## Excerpted records
-- ==== Sys2Proof/Machine/ScalarCtl.lean ====
section
/-! DEFINITION. Branches, calls, lane control, fences, traps and special registers (R61, R67 to R72, R74, R75). -/

namespace Sys2Proof.Machine

/-! ## Branches (R61) -/

/-- PC + 4 + 4 × a signed word offset. -/
def target {n : Nat} (x : Warp) (o : BitVec n) : W64 := x.pc + 4 + (o.signExtend 64 <<< 2)

def execB (o : BitVec 26) (s : State) : Host.Outcome State Fault Refusal := .next (s.setMe (jumpPc s.me (target s.me o)))

/-- CALL waits as R31 states for the link s62, which a failed fetch of its target gives back (R54, R57). -/
def opCall (o : BitVec 26) (s : State) : State :=
  let x := s.me
  if laneWait x then s
  else s.setMe { jumpPc (setSreg x 62 (x.pc + 4)) (target x o) with link := some (sreg x 62) }
def execCall (o : BitVec 26) (s : State) : Host.Outcome State Fault Refusal := .next (opCall o s)

/-- BC with condition `cc`. -/
def State.branchC (s : State) (cc : Nat) (a b : BitVec 6) (o : BitVec 11) : State :=
  let x := s.me
  if sregWait x [a, b] then s
  else if condS cc (sreg x a) (sreg x b) then s.setMe (jumpPc x (target x o)) else s.scalarNext

def execBcEq (a b : BitVec 6) (o : BitVec 11) (s : State) : Host.Outcome State Fault Refusal := .next (s.branchC 0 a b o)
def execBcNe (a b : BitVec 6) (o : BitVec 11) (s : State) : Host.Outcome State Fault Refusal := .next (s.branchC 1 a b o)
def execBcLt (a b : BitVec 6) (o : BitVec 11) (s : State) : Host.Outcome State Fault Refusal := .next (s.branchC 2 a b o)
def execBcGe (a b : BitVec 6) (o : BitVec 11) (s : State) : Host.Outcome State Fault Refusal := .next (s.branchC 3 a b o)
def execBcLtn (a b : BitVec 6) (o : BitVec 11) (s : State) : Host.Outcome State Fault Refusal := .next (s.branchC 4 a b o)
def execBcGen (a b : BitVec 6) (o : BitVec 11) (s : State) : Host.Outcome State Fault Refusal := .next (s.branchC 5 a b o)
def execBcBs (a b : BitVec 6) (o : BitVec 11) (s : State) : Host.Outcome State Fault Refusal := .next (s.branchC 6 a b o)
def execBcBc (a b : BitVec 6) (o : BitVec 11) (s : State) : Host.Outcome State Fault Refusal := .next (s.branchC 7 a b o)

/-- A jump through a register; a target with nonzero low bits faults ALIGN at the jump (R54). -/
def State.jumpReg (s : State) (a : BitVec 6) : State :=
  let x := s.me
  let t := sreg x a
  if sregWait x [a] then s
  else if t.toNat % 4 ≠ 0 then s.scalarFault cALIGN t 0
  else s.setMe (jumpPc x t)

def execRet (s : State) : Host.Outcome State Fault Refusal := .next (s.jumpReg 62)
def execJmpr (a : BitVec 6) (s : State) : Host.Outcome State Fault Refusal := .next (s.jumpReg a)

/-! ## Lane control (R67, R68) -/

/-- The instructions that fault PRIV in handler mode (R191). -/
def State.notInHandler (s : State) (body : State) : State :=
  if s.me.handler then s.scalarFault cPRIV 0 0 else body

/-- Only a warp of a privileged launch may go on (R51). -/
def State.needPriv (s : State) (body : State) : State :=
  if s.privileged then body else s.scalarFault cPRIV 0 0

/-- LRUN (R67). It transfers control to the block, so a first fetch of it that fails translation or execute permission faults at the
LRUN (R54); the fetch is checked when the LRUN executes, before it can wait for the queue (DEDUCED: an instruction that can fault
holds its stream until its last check has passed, R57). -/
def opLrun (i : BitVec 26) (s : State) : State :=
  let x := s.me
  let l := s.myLaunch.record
  s.notInHandler
    (if 12 * i.toNat ≥ l.lbytes then s.scalarFault cXLATE (l.lbase + BitVec.ofNat 64 (12 * i.toNat)) 0
     else match s.laneWords s.cur.warp (12 * i.toNat) with
     | .bad c a => (s.logFetch c a 12).scalarFault c a 3
     | _ =>
      if x.queue.length ≥ 8 then s
      else
       let args := (List.range 8).map fun k => spGet x.s (40 + k)
       s.setMe (nextPc { x with queue := x.queue ++ [⟨12 * i.toNat, args⟩] }))
def execLrun (i : BitVec 26) (s : State) : Host.Outcome State Fault Refusal := .next (opLrun i s)

def opLsync (s : State) : State := s.notInHandler (if laneBusy s.me || !s.me.held.isEmpty then s else s.scalarNext)
def execLsync (s : State) : Host.Outcome State Fault Refusal := .next (opLsync s)

/-! ## System (R69 to R72) -/

/-- FENCE waits for the lane blocks before it; accesses of this model are performed in the order the steps are
taken, so that every kind at every scope is met (log 5), once the stamped stores that a release covers are visible. -/
def opFence (k : BitVec 2) (_p : BitVec 3) (s : State) : State :=
  if laneWait s.me || !s.me.held.isEmpty then s else if k = 0 then s.scalarNext else s.release s.scalarNext
def execFence (k : BitVec 2) (p : BitVec 3) (s : State) : Host.Outcome State Fault Refusal := .next (opFence k p s)

/-- TRAP (R70): $FSPC is the address of the instruction after it. -/
def opTrap (n : BitVec 8) (s : State) : State := (s.raiseScalarAt 0x19 0 0 n.toNat (s.me.pc + 4)).tryDeliver
def execTrap (n : BitVec 8) (s : State) : Host.Outcome State Fault Refusal := .next (opTrap n s)

/-- ERET (R71, R192). -/
def opEret (s : State) : State :=
  if s.me.handler then s.eretWarp s.cur.warp else s.scalarFault cPRIV 0 0
def execEret (s : State) : Host.Outcome State Fault Refusal := .next (opEret s)

def execNop (s : State) : Host.Outcome State Fault Refusal := .next s.scalarNext

/-- EXIT (R72, R192): in handler mode the queued and stopped lane blocks are discarded. -/
def opExit (s : State) : State :=
  let x := s.me
  if (!x.handler && laneBusy x) || !x.held.isEmpty || s.stampsQueued x then s
  else ((s.modBlock x.block fun b => { b with exited := b.exited ++ [x.widx] }).endWarp s.cur.warp)
def execExit (s : State) : Host.Outcome State Fault Refusal := .next (opExit s)

/-! ## Special registers (R74 to R77) -/

/-- The registers of the map. -/
def srListed (r : Nat) : Bool :=
  r ≤ 0x008 || (0x010 ≤ r && r ≤ 0x013) || (0x020 ≤ r && r ≤ 0x023) || (0x030 ≤ r && r ≤ 0x036) ||
    r == 0x040 || r == 0x041 || r == 0x050 || r == 0x060

/-- The four flag and trap registers, whose access waits for the lane blocks before it. -/
def srFlags (r : Nat) : Bool := 0x020 ≤ r && r ≤ 0x023

/-- $FPFLAGS and $FPTRAPS, whose access waits for the warp's MLOOP jobs (R230). -/
def srLoop (x : Warp) (r : Nat) : Bool := (r == 0x020 || r == 0x021) && !x.held.isEmpty

/-- Reads marked N. -/
def srN (r : Nat) : Bool :=
  r == 0x002 || r == 0x005 || r == 0x006 || r == 0x007 || r == 0x010 || r == 0x012 || r == 0x013
/-- Reads marked F. -/
def srF (r : Nat) : Bool := r == 0x001 || r == 0x003

/-- The value of a special register (R75). -/
def State.srValue (s : State) (x : Warp) (r : Nat) : W64 :=
  let b := s.block x.block
  let l := s.launch x.launch
  let n (v : Nat) : W64 := BitVec.ofNat 64 v
  match r / 16, r % 16 with
  | 0, 0 => warpWid b x.widx
  | 0, 1 => n b.lcore
  | 0, 2 => n b.pcore
  | 0, 3 => n (b.pcore / 44)
  | 0, 4 => n s.mgmt.settings.deviceId
  | 0, 5 => n (x.slot % 6)
  | 0, 6 => n x.slot
  | 0, 7 => n x.launch
  | 0, 8 => l.record.seed
  | 1, 0 => n l.effective
  | 1, 1 => l.record.mode.setWidth 64
  | 1, 2 => n l.marker
  | 1, 3 => n ((kGet? (s.die (b.pcore / 44)).energy l.ctx).getD (2 ^ 20))
  | 2, 0 => x.fpflags
  | 2, 1 => x.fptraps
  | 2, 2 => x.dflags
  | 2, 3 => x.dtraps
  | 3, 0 => x.rep.fault
  | 3, 1 => x.rep.faddr
  | 3, 2 => x.rep.fspc
  | 3, 3 => x.rep.flpc
  | 3, 4 => x.rep.fw0.setWidth 64
  | 3, 5 => x.rep.fw1.setWidth 64
  | 3, 6 => x.rep.fw2.setWidth 64
  | 4, 0 => if x.sstep then 1 else 0
  | 4, 1 => if x.freeze then 1 else 0
  | 5, 0 => spGet b.digest x.widx
  | 6, 0 => n l.ilim
  | _, _ => 0

/-- R74: what a read does to the launch's NONDET flag. -/
def State.srNondet (s : State) (x : Warp) (r : Nat) : State :=
  let free := modeDet s.myMode == 0
  if srN r || (srF r && (free || (s.block x.block).redrawn)) then s.setNondet x.launch else s

def opSrr (d : BitVec 6) (r : BitVec 14) (s : State) : State :=
  let x := s.me
  let k := r.toNat
  if !srListed k then s.scalarFault 0x01 0 0
  else if sregWait x [d] || (srFlags k && laneWait x) || srLoop x k || (k == 0x050 && s.stampsQueued x) then s
  else (s.srNondet x k).scalarDone d (s.srValue x k)
def execSrr (d : BitVec 6) (r : BitVec 14) (s : State) : Host.Outcome State Fault Refusal := .next (opSrr d r s)

/-- The bits of a writable register that are not reserved. -/
def srMask (r : Nat) : W64 :=
  match r / 16, r % 16 with
  | 2, 0 => 0x11F
  | 2, _ => 0x1F
  | _, _ => 1

/-- Write a writable register. -/
def srPut (x : Warp) (r : Nat) (v : W64) : Warp :=
  match r / 16, r % 16 with
  | 2, 0 => { x with fpflags := v }
  | 2, 1 => { x with fptraps := v }
  | 2, 2 => { x with dflags := v }
  | 2, 3 => { x with dtraps := v }
  | 4, 0 => { x with sstep := v.getLsbD 0 }
  | 4, 1 => { x with freeze := v.getLsbD 0 }
  | _, _ => x

def opSrw (a : BitVec 6) (r : BitVec 14) (s : State) : State :=
  let x := s.me
  let k := r.toNat
  let rwp := k == 0x040 || k == 0x041
  let v := sreg x a
  if !srListed k then s.scalarFault 0x01 0 0
  else if sregWait x [a] || (srFlags k && laneWait x) || srLoop x k then s
  else if !srFlags k && !s.privileged then s.scalarFault cPRIV 0 0
  else if !srFlags k && !rwp then s.scalarNext
  else if v &&& ~~~(srMask k) != 0 then s.scalarFault cOPERAND 0 0
  else s.setMe (nextPc (srPut x k v))
def execSrw (a : BitVec 6) (r : BitVec 14) (s : State) : Host.Outcome State Fault Refusal := .next (opSrw a r s)

end Sys2Proof.Machine
end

## Brief
With the line holding "(R67, R68) -/" as the first and the line holding "LRUN (R54); the" as the last, set down that range of the entries above exactly, and nothing else.

## Reply
/-! ## Lane control (R67, R68) -/

/-- The instructions that fault PRIV in handler mode (R191). -/
def State.notInHandler (s : State) (body : State) : State :=
  if s.me.handler then s.scalarFault cPRIV 0 0 else body

/-- Only a warp of a privileged launch may go on (R51). -/
def State.needPriv (s : State) (body : State) : State :=
  if s.privileged then body else s.scalarFault cPRIV 0 0

/-- LRUN (R67). It transfers control to the block, so a first fetch of it that fails translation or execute permission faults at the
LRUN (R54); the fetch is checked when the LRUN executes, before it can wait for the queue (DEDUCED: an instruction that can fault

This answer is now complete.